== RECORDS FOR THE EXERCISE ==

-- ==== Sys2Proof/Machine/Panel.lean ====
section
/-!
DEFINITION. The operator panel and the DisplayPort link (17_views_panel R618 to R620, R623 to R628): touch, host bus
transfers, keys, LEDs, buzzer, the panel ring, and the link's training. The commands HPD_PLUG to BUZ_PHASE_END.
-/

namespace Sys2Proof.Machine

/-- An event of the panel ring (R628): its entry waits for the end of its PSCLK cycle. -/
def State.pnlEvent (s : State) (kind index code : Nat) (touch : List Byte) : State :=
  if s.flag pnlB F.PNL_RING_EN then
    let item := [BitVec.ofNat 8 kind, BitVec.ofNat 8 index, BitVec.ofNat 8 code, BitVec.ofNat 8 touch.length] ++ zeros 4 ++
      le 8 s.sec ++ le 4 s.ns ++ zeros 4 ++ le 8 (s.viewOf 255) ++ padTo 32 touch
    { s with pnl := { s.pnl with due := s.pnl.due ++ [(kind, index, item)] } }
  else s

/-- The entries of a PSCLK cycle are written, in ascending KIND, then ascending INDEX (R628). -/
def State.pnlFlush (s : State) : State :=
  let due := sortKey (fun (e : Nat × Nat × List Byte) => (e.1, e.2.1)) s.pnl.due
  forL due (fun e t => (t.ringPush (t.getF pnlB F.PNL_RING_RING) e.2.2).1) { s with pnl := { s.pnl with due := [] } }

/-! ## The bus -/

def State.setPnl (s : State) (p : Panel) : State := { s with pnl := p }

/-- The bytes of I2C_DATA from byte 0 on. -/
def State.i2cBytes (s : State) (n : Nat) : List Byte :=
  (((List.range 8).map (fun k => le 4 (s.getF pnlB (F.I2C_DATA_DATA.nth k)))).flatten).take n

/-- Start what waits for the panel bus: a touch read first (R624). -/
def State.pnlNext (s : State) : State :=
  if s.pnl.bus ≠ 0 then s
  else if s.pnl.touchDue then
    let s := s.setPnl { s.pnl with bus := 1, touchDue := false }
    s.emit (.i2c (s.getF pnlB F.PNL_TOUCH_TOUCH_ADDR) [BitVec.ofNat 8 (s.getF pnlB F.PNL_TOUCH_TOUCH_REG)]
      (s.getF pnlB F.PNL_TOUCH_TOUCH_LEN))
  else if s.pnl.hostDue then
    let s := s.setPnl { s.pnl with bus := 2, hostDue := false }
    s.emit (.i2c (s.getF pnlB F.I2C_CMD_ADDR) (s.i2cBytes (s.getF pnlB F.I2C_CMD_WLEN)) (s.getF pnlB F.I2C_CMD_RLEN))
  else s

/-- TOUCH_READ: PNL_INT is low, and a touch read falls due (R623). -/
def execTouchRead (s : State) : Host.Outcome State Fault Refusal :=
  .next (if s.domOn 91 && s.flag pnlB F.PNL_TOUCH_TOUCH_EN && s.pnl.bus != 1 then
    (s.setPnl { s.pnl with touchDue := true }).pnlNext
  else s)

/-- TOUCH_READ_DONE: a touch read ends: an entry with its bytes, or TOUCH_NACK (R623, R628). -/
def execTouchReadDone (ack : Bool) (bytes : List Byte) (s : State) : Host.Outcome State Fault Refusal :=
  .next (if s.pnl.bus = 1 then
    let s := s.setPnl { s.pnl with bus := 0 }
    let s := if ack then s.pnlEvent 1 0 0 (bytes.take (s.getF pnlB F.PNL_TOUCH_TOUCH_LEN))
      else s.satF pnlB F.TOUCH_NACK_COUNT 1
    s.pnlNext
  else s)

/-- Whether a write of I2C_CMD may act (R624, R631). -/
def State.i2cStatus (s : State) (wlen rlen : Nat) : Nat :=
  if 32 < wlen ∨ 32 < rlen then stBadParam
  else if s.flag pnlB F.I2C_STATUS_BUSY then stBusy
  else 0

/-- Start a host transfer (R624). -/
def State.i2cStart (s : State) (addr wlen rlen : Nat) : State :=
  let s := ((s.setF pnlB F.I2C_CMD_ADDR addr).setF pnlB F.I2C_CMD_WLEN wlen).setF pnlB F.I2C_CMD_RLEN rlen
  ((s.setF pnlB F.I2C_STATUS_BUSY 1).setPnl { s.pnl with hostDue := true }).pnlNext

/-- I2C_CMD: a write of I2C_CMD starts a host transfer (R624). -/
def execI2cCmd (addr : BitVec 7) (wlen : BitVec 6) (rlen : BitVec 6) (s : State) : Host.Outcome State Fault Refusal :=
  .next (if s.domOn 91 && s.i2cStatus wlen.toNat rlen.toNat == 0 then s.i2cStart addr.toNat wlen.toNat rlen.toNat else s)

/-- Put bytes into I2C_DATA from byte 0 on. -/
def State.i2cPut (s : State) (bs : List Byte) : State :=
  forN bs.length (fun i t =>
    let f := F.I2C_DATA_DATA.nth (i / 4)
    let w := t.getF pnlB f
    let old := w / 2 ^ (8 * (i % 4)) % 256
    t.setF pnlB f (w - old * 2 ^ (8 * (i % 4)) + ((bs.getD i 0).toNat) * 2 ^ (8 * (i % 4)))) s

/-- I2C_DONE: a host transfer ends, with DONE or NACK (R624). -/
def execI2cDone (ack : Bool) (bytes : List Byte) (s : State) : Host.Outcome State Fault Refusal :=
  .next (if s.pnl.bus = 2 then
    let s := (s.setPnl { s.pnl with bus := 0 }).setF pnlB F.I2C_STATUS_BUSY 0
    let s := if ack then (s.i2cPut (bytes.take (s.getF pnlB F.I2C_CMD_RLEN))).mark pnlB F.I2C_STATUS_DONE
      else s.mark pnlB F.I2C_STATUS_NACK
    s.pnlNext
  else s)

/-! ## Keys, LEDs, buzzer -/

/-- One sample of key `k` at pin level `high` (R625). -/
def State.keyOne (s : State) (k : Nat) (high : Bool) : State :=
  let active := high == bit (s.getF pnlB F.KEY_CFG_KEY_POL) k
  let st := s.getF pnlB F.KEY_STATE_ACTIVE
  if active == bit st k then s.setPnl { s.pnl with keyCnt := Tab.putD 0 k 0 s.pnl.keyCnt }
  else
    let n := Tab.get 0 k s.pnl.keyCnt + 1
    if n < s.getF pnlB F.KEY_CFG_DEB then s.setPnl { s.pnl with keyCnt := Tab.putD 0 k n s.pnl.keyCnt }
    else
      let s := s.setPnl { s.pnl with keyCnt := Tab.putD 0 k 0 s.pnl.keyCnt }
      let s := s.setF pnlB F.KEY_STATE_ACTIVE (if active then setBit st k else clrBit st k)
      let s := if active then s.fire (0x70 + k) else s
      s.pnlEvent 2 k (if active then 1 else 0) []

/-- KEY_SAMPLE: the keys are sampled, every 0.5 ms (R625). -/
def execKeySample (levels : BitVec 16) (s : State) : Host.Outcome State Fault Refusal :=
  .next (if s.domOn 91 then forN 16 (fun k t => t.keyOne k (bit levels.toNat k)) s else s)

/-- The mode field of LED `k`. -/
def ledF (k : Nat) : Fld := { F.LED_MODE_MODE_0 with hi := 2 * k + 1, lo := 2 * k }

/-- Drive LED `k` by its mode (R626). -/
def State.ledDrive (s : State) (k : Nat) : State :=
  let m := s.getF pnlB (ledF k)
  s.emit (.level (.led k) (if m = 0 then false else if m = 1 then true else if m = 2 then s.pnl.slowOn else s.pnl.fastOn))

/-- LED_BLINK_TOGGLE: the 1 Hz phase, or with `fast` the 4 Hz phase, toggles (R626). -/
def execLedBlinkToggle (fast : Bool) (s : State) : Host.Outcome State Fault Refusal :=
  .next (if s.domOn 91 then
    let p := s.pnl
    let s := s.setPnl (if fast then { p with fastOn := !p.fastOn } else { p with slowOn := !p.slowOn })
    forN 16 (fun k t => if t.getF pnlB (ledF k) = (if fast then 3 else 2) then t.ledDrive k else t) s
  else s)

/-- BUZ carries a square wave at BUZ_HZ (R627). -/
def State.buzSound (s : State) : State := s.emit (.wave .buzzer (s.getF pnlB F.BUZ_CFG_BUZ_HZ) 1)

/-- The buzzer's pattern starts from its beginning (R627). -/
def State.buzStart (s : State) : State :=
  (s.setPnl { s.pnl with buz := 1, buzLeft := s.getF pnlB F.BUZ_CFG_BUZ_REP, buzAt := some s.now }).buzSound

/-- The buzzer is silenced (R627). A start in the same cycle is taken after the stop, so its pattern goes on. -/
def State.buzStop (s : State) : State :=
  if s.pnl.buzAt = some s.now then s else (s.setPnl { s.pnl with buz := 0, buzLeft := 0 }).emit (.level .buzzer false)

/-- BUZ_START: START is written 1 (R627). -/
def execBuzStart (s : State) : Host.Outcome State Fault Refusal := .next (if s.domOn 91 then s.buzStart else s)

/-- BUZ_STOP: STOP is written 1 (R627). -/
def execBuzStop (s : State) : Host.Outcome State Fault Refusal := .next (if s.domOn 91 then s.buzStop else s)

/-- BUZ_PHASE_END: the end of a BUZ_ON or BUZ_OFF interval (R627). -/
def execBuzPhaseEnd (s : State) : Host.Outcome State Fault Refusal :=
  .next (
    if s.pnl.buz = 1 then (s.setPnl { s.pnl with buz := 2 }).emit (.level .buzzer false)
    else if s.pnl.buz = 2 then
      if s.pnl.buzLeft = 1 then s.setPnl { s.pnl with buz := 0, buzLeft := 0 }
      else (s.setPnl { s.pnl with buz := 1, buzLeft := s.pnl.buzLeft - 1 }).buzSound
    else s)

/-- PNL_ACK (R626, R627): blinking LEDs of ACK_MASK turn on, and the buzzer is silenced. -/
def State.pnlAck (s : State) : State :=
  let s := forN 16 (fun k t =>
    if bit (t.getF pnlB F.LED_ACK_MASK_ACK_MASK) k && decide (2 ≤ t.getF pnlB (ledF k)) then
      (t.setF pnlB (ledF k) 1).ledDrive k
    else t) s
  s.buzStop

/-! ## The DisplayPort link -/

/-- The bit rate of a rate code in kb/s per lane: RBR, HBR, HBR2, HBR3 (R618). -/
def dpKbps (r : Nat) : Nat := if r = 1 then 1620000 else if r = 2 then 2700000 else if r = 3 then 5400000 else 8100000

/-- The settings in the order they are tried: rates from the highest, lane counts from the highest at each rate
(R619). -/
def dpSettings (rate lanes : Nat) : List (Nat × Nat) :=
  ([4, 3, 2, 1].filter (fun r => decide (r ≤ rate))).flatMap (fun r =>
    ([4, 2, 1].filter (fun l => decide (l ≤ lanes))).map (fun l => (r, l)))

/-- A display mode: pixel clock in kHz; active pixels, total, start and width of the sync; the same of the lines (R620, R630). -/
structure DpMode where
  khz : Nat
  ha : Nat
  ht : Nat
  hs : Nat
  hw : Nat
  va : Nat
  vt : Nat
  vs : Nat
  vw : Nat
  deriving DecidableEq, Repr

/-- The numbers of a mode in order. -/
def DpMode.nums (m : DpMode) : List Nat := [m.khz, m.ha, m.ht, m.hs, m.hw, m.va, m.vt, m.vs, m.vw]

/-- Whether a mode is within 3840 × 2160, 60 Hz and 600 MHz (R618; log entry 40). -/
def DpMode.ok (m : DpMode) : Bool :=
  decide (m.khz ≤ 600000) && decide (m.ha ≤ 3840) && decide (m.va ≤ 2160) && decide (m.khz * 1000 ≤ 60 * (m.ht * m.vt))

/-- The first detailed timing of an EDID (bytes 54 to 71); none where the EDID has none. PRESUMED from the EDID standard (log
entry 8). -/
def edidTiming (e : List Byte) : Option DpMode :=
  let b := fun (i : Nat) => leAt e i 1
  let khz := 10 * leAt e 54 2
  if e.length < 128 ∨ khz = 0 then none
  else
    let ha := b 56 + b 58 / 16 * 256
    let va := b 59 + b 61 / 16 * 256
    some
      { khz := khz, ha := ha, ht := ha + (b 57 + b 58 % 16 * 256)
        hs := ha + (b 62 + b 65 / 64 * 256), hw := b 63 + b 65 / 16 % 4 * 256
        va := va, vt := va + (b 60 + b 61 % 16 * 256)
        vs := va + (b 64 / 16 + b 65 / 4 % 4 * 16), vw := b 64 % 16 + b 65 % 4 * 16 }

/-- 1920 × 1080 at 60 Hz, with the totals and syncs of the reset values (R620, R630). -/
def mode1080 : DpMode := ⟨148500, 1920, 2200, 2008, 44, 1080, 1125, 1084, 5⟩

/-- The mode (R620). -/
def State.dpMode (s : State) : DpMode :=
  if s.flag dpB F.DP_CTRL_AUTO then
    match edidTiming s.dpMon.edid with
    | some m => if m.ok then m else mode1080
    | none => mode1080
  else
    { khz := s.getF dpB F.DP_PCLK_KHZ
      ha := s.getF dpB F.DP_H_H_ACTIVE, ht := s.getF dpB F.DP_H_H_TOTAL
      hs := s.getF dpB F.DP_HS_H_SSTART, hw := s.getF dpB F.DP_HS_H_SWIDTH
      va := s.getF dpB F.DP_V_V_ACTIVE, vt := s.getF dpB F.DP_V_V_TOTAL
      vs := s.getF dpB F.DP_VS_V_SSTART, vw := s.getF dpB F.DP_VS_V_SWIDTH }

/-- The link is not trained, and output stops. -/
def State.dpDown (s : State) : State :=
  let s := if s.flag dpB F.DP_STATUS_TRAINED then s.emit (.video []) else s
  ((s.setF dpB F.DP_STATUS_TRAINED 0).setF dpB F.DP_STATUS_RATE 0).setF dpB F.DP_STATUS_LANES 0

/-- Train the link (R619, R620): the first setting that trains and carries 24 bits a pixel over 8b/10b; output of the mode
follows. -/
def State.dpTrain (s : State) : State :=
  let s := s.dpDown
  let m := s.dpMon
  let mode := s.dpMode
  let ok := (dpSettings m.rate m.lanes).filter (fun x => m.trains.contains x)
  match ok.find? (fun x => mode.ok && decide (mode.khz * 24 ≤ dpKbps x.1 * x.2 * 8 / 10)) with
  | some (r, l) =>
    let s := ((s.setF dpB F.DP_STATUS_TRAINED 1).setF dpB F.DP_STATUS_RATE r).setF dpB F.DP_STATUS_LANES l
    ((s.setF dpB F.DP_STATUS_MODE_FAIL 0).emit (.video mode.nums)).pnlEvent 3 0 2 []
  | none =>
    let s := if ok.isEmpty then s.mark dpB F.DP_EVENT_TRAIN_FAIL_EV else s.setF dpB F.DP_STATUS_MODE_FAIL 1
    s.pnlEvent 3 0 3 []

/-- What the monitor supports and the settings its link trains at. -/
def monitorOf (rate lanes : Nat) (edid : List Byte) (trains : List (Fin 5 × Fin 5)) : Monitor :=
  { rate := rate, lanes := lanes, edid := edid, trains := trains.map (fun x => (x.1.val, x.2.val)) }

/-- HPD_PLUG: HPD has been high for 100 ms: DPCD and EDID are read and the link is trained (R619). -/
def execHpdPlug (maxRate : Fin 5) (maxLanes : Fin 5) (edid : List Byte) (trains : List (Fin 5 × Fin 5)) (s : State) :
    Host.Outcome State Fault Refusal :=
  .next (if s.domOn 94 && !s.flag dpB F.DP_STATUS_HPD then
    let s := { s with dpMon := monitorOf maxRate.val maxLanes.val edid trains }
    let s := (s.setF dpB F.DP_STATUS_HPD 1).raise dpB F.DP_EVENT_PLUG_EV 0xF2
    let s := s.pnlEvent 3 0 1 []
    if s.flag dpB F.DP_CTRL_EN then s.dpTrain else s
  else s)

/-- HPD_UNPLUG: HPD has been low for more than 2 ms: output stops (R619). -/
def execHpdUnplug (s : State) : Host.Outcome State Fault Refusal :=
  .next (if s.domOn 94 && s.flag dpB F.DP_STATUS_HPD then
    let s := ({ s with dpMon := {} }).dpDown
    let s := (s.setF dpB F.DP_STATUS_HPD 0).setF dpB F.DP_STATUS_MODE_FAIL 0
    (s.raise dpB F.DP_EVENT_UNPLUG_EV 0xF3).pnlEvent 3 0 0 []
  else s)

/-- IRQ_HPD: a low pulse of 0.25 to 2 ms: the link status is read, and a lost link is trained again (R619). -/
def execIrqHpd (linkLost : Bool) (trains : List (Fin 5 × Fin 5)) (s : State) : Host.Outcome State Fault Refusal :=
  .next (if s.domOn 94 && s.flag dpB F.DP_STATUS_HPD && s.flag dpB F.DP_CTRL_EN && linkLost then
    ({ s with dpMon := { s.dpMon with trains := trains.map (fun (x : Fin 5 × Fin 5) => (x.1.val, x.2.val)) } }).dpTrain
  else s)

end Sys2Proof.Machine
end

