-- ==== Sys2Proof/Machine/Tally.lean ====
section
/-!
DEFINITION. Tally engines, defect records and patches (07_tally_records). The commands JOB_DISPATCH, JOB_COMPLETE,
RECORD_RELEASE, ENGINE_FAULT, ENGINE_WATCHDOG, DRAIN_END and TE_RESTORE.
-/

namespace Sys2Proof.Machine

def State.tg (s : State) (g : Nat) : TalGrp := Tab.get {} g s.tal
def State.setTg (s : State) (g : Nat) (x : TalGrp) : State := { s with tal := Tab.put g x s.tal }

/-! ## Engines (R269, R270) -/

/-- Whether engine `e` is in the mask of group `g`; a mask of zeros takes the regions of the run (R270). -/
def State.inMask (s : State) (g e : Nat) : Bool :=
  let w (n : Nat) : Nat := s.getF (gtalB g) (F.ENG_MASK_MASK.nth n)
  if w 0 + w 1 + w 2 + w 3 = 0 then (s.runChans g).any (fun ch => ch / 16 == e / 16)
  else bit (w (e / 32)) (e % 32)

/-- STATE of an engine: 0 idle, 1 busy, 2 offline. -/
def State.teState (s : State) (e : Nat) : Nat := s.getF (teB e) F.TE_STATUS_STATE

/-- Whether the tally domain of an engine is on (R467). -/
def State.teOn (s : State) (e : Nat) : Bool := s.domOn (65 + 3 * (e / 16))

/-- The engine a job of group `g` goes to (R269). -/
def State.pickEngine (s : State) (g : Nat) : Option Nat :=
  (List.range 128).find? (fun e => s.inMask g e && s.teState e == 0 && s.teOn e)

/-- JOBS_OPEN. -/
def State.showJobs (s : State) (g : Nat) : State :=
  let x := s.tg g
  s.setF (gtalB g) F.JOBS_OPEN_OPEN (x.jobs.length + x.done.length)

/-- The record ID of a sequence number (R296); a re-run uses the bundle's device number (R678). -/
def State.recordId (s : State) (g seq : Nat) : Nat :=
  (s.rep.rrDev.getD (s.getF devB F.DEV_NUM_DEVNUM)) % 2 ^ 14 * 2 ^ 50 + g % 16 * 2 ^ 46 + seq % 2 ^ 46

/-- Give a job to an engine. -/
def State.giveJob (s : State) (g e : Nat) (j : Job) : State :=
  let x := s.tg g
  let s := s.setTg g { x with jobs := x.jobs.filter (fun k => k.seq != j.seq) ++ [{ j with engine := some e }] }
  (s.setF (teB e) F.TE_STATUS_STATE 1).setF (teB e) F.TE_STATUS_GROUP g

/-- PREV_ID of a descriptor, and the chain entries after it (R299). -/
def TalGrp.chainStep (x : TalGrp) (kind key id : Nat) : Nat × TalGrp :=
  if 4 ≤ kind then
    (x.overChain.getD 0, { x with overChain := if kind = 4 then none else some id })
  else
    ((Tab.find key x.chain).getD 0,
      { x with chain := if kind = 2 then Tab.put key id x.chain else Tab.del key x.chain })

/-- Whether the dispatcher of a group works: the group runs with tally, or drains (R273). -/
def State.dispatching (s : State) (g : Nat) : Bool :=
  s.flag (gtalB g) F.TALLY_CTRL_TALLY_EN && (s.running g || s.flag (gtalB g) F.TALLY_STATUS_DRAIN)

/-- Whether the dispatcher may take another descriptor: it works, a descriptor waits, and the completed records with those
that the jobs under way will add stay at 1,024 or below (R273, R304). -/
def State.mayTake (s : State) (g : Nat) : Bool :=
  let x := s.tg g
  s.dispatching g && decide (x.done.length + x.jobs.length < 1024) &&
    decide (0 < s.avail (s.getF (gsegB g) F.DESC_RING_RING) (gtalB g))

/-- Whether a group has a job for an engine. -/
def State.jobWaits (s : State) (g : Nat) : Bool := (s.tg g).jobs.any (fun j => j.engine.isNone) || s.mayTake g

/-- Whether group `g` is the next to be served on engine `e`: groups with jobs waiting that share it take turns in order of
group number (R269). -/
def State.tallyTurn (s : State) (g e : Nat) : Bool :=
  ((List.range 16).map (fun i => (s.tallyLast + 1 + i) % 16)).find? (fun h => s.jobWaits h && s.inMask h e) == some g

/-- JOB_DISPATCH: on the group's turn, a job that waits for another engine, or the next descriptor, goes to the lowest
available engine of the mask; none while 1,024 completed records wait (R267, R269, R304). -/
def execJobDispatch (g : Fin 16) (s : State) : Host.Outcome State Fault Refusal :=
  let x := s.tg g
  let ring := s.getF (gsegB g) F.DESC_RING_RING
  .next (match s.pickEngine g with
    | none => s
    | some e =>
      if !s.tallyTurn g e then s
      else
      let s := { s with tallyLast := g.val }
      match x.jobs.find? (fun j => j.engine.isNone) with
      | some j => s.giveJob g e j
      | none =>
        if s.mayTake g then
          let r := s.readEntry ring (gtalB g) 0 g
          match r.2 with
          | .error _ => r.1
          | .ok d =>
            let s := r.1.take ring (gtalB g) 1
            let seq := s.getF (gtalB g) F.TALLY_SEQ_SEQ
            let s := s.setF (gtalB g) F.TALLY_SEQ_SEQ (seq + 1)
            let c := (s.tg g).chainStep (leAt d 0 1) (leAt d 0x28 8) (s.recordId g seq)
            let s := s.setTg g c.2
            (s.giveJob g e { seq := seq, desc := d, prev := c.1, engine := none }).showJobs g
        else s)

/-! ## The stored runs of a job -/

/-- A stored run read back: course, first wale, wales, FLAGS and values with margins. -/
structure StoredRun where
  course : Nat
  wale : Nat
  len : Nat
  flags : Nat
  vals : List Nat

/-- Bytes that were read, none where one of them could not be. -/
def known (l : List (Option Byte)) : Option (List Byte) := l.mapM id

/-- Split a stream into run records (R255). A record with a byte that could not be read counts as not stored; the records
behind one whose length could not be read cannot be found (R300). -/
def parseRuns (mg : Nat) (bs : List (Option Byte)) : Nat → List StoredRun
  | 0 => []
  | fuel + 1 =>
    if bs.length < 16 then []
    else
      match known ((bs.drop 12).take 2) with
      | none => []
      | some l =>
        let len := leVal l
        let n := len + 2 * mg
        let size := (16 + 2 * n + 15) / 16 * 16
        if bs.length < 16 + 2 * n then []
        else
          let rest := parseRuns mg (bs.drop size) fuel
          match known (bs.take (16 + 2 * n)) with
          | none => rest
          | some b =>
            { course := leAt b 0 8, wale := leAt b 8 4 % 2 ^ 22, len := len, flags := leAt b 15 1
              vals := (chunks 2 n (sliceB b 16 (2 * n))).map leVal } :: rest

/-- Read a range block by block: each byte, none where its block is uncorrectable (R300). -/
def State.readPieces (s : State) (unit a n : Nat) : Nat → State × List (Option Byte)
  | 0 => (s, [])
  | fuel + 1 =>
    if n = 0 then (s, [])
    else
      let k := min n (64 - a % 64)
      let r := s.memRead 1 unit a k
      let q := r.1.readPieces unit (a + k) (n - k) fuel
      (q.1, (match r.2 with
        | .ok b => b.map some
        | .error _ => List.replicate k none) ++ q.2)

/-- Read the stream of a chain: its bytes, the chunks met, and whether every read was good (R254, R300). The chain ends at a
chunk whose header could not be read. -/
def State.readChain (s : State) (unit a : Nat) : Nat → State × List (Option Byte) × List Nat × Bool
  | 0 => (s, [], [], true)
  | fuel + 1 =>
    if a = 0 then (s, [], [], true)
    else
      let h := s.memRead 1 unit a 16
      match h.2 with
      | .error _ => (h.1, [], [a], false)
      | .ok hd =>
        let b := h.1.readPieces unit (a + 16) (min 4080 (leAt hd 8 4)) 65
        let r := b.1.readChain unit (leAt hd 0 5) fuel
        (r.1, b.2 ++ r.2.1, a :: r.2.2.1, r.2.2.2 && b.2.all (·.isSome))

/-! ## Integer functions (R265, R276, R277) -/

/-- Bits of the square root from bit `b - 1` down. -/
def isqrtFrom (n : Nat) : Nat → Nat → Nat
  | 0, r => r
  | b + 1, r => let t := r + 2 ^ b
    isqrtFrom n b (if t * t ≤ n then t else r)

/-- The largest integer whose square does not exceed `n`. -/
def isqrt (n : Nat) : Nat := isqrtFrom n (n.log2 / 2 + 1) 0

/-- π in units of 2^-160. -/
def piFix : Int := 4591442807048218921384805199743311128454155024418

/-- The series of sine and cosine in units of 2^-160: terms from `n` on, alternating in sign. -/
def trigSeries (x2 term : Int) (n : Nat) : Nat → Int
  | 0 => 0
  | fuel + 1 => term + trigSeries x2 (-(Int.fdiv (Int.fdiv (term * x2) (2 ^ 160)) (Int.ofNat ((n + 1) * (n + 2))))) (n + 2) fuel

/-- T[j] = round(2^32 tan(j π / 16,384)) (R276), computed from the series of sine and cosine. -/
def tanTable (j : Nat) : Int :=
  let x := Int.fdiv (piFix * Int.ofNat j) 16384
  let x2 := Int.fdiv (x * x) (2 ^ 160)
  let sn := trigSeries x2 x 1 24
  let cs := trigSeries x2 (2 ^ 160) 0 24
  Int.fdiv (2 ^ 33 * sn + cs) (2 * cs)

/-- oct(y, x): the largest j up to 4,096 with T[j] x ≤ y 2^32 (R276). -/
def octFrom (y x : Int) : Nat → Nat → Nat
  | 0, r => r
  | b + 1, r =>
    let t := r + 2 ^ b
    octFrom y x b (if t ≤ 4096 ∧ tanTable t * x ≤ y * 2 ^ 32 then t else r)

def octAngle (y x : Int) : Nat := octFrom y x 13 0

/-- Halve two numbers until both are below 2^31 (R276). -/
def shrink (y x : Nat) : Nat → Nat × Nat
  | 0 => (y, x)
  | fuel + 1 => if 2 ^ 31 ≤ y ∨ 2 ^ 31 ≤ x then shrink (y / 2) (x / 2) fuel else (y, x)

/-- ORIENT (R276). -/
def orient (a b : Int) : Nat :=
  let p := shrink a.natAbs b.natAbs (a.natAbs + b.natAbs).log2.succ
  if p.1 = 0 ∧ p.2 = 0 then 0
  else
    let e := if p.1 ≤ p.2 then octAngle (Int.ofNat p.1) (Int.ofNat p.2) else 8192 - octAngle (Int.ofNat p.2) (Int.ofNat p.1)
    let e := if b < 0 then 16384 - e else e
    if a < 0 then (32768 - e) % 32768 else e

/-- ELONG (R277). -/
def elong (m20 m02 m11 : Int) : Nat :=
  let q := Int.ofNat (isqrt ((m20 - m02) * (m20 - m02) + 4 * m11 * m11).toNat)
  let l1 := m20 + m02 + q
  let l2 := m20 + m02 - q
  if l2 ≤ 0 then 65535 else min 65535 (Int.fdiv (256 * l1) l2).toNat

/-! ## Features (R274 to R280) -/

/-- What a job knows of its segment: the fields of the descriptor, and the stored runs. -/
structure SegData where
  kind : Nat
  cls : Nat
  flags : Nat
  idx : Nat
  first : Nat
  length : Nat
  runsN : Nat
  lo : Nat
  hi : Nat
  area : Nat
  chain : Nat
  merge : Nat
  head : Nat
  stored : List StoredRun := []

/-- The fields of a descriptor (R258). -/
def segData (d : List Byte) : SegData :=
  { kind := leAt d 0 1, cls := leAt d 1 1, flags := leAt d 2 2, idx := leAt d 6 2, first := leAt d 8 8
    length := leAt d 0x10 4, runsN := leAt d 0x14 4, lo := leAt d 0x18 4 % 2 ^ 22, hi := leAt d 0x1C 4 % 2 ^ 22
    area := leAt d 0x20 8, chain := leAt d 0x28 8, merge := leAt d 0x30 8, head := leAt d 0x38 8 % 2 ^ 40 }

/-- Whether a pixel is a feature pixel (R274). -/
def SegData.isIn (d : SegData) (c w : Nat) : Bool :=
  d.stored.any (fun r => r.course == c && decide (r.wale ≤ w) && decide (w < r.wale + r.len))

===

• DESCRIPTION OF THE TASK: Lines containing the word "setTg" are to be located in the entries and copied.

• PROBLEM SOLUTION:
def State.setTg (s : State) (g : Nat) (x : TalGrp) : State := { s with tal := Tab.put g x s.tal }
  let s := s.setTg g { x with jobs := x.jobs.filter (fun k => k.seq != j.seq) ++ [{ j with engine := some e }] }
            let s := s.setTg g c.2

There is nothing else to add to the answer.